Actor-Critic Algorithms

The Actor-Critic method simultaneously learns a policy (Actor) and a value function (Critic).

Asynchronous Advantage Actor-Critic (A3C)

A3C is an asynchronous extension of A2C (Advantage Actor-Critic). Multiple agents collect experience and learn in parallel across different environments.

  • Asynchronous Learning: Each agent copies parameters from the central global network, collects experience in its own environment while computing gradients, and then asynchronously applies the computed gradients to update the global network.
  • Comparison with Experience Replay: While Experience Replay stores experience collected by a single agent in a buffer for learning, A3C ensures experience diversity by having multiple agents simultaneously collect experience in different environments. This reduces correlations between experiences and stabilizes learning.
  • Origin of A2C: After A3C was published, it was shown that asynchrony does not necessarily contribute to performance improvement, and A2C was proposed, which synchronously collects gradients from multiple agents for updates. A2C is simpler to implement than A3C and often performs equally well or better.

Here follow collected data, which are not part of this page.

-- ==== Sys2Proof/Certificates/Slice0/Obligations.lean ====
section
/-!
DEFINITION. What is claimed of the model, each statement a proposition; the numbered rules are those of spec/.
-/

namespace Sys2Proof.Claims

open Sys2Proof.Machine

/-! ## Forms of claim -/

/-- The state after `i` has changed the registers of the home waves it acts on as `f` says: the path has moved on by `i`'s words
(`Obligations.EndOfIssue` says what that leaves). -/
def ran (s : State) (p : PathRef) (l : Leaf) (i : Instr) (g : Guard) (f : Env → Wave → Wave) : State :=
  (((s.acting p l i g false).foldl (fun s e => s.updWave e.wave (f e)) (s.issued p l)).advance p i).moved p (s.place p)

/-- Whenever `i` goes through, it answers the state in which its path has gone on to the next word and of all registers exactly those of
the home waves have changed, as `f` says. -/
def onRegisters (i : Instr) (g : Guard) (f : Env → Wave → Wave) : Prop :=
  ∀ (s : State) (p : PathRef) (l : Leaf), s.clear p l i g false = true →
    exec i s = .next (ran s p l i g f) ∧ s.registersBecome (ran s p l i g f) (s.acting p l i g false) f

/-- The same for an instruction that a regrouped group may not issue (R129): by a group it traps with 0x21 on every home wave
with an active lane, and does nothing else. -/
def acrossLanes (i : Instr) (g : Guard) (f : Env → Wave → Wave) : Prop :=
  (∀ (s : State) (p : PathRef) (l : Leaf), s.clear p l i g false = true → s.groupOf p = none →
    exec i s = .next (ran s p l i g f) ∧ s.registersBecome (ran s p l i g f) (s.acting p l i g false) f) ∧
  ∀ (s : State) (p : PathRef) (l : Leaf), s.clear p l i g false = true → (s.groupOf p).isSome = true → s.acting p l i g false ≠ [] →
    exec i s = .next (s.raiseOrHold p ((s.acting p l i g false).map fun e => ⟨e.wave, 0x21, e.act, instrWord i⟩))

/-- Results for a destination of either class: at 32 bits in each active lane and block position, or once at 64 bits. -/
def deliver (d : Dst) (blk : Block) (lane : Wave → Nat × Nat → Nat → Word × Fl) (uni : Wave → DWord × Fl) (e : Env) (w : Wave) : Wave :=
  match d with
  | .v n => w.vecEff e.act n blk (lane w)
  | .s n => w.uniEff n (uni w)

/-! ## Integer arithmetic as the rules give it -/

/-- `sats`: the nearest value of `n` signed bits, and SAT when it is not the value itself. -/
def clampS (n : Nat) (r : Int) : BitVec n × Fl :=
  let v := max (-(2 ^ (n - 1))) (min (2 ^ (n - 1) - 1) r)
  (BitVec.ofInt n v, if v = r then 0 else flSAT)

/-- `satu`. -/
def clampU (n : Nat) (r : Int) : BitVec n × Fl :=
  let v := max 0 (min (2 ^ n - 1) r)
  (BitVec.ofInt n v, if v = r then 0 else flSAT)

/-- The three variants of an operation with wrapped result `x` and exact results `i` and `u` on signed and unsigned operands. -/
def byVar (k : Sat) {n : Nat} (x : BitVec n) (i u : Int) : BitVec n × Fl :=
  match k with
  | .wrap => (x, 0)
  | .ss => clampS n i
  | .us => clampU n u

/-- Two-operand integer instructions. -/
inductive Int2 where
  | add (k : Sat) | sub (k : Sat) | mul (k : Sat) | mulh (u : Bool) | min (u : Bool) | max (u : Bool)
  | and | or | xor | andn | shl | shr | sar | rotl | lea (k : BitVec 3)

def Int2.instr (o : Alu2) : Int2 → Instr
  | .add k => .iadd k o
  | .sub k => .isub k o
  | .mul k => .imul k o
  | .mulh u => .imulh u o
  | .min u => .imin u o
  | .max u => .imax u o
  | .and => .andw o
  | .or => .orw o
  | .xor => .xorw o
  | .andn => .andn o
  | .shl => .shl o
  | .shr => .shr o
  | .sar => .sar o
  | .rotl => .rotl o
  | .lea k => .lea k o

Deep Deterministic Policy Gradient (DDPG)

DDPG is an Actor-Critic algorithm designed for continuous action spaces. While DQN was specialized for discrete action spaces, DDPG can output continuous actions.

  • Deterministic Policy: Instead of outputting an action probability distribution, the Actor directly outputs a deterministic action from the state.
  • Use of Experience Replay: Like DQN, Experience Replay is used to stabilize learning.
  • Target Networks: Like DQN, target networks (for both Actor and Critic) are used for learning stabilization.
  • TD Error: The Critic updates the value function using TD error, and this information is used for the Actor’s policy update.

Deterministic Policy Gradient (DPG)

DPG is the foundational algorithm for DDPG, which computes the gradient of a deterministic policy. DDPG combines DPG with deep learning and DQN’s stabilization techniques (Experience Replay, target networks).

Policy Gradient Algorithms

Policy gradient methods directly update policy parameters to maximize expected reward. However, they face the challenge of unstable learning.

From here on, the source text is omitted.